-- HOW TO COMPLETE THIS TASK --
Please write out word for word the opening lines of the material, including the line with "rw [hs] at h" as the last.

-- DATA --
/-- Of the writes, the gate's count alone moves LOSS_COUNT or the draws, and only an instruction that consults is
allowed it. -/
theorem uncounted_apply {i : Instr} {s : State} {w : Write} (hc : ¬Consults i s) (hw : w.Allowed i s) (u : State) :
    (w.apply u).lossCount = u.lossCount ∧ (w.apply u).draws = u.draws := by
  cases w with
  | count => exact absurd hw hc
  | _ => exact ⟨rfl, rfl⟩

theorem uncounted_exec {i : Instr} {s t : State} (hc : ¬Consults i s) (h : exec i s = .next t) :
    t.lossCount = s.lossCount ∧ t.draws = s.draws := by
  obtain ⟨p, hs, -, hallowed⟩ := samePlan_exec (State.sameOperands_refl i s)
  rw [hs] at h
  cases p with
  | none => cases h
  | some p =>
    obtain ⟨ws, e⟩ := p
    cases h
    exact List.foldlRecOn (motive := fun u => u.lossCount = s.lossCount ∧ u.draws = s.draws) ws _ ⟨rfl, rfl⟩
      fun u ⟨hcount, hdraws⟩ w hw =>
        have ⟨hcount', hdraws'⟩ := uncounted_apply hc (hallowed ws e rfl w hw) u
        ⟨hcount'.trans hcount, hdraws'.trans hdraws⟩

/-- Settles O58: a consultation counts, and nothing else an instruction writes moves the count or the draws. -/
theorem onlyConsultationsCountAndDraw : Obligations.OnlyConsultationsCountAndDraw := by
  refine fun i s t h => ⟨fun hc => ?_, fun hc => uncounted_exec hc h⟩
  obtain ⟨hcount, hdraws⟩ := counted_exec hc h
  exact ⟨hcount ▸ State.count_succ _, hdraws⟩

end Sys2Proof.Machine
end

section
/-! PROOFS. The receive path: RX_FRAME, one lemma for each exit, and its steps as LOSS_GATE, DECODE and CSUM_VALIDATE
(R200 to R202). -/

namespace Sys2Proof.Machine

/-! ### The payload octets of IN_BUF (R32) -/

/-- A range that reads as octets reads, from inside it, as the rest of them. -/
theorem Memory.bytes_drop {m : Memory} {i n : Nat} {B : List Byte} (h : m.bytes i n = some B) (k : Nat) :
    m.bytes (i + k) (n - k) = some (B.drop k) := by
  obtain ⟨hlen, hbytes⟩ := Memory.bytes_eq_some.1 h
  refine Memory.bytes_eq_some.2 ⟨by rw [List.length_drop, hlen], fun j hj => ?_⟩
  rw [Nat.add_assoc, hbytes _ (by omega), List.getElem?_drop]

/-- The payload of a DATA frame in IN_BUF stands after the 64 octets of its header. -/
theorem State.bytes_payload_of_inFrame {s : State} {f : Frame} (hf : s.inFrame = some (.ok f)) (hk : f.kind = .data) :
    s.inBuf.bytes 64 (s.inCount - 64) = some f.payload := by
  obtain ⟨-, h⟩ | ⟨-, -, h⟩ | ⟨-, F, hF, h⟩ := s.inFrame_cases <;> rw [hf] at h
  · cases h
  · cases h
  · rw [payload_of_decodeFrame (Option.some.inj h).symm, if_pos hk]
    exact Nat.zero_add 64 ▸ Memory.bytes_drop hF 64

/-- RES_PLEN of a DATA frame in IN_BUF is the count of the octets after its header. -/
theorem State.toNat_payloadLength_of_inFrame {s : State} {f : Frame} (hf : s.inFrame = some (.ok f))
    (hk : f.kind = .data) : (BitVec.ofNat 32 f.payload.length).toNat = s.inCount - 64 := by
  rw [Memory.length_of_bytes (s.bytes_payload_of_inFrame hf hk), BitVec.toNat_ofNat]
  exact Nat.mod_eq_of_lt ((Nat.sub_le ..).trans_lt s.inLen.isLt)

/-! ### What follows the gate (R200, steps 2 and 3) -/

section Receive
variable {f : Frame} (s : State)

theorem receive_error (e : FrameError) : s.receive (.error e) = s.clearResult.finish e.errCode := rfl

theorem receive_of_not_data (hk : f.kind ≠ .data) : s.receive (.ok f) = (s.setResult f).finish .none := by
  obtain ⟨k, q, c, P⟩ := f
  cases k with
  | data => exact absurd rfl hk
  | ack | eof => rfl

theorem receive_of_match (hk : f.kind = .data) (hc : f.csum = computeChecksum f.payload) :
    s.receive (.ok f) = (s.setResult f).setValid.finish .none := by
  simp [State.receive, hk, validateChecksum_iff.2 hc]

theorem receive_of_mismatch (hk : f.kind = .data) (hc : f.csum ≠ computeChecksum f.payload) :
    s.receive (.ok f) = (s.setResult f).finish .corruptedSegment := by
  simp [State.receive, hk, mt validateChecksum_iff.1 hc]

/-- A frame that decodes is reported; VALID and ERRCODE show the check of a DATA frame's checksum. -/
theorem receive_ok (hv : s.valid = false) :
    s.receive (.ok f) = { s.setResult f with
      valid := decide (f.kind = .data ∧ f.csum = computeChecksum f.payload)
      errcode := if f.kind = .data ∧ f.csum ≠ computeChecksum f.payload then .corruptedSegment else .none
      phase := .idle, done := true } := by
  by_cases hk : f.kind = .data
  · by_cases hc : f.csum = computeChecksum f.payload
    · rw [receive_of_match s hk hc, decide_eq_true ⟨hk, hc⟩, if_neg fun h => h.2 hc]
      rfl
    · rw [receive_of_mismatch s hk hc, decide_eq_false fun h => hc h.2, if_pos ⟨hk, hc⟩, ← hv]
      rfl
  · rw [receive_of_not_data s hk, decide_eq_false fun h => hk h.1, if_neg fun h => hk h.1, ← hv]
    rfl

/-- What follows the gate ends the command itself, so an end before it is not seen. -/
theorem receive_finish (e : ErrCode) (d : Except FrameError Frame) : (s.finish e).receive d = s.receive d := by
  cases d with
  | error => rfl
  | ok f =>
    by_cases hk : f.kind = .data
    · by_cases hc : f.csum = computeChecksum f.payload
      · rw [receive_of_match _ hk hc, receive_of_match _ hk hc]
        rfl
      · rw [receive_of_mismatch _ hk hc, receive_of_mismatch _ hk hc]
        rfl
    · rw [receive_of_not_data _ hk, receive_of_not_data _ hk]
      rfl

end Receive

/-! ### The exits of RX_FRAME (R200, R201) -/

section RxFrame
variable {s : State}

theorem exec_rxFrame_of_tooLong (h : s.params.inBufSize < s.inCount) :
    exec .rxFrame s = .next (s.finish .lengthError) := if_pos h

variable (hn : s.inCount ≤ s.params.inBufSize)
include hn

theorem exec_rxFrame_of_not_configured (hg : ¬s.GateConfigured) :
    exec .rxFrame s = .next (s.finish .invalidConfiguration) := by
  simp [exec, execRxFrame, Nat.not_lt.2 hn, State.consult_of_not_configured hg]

-- OUTPUT FOR THIS EXERCISE --
/-- Of the writes, the gate's count alone moves LOSS_COUNT or the draws, and only an instruction that consults is
allowed it. -/
theorem uncounted_apply {i : Instr} {s : State} {w : Write} (hc : ¬Consults i s) (hw : w.Allowed i s) (u : State) :
    (w.apply u).lossCount = u.lossCount ∧ (w.apply u).draws = u.draws := by
  cases w with
  | count => exact absurd hw hc
  | _ => exact ⟨rfl, rfl⟩

theorem uncounted_exec {i : Instr} {s t : State} (hc : ¬Consults i s) (h : exec i s = .next t) :
    t.lossCount = s.lossCount ∧ t.draws = s.draws := by
  obtain ⟨p, hs, -, hallowed⟩ := samePlan_exec (State.sameOperands_refl i s)
  rw [hs] at h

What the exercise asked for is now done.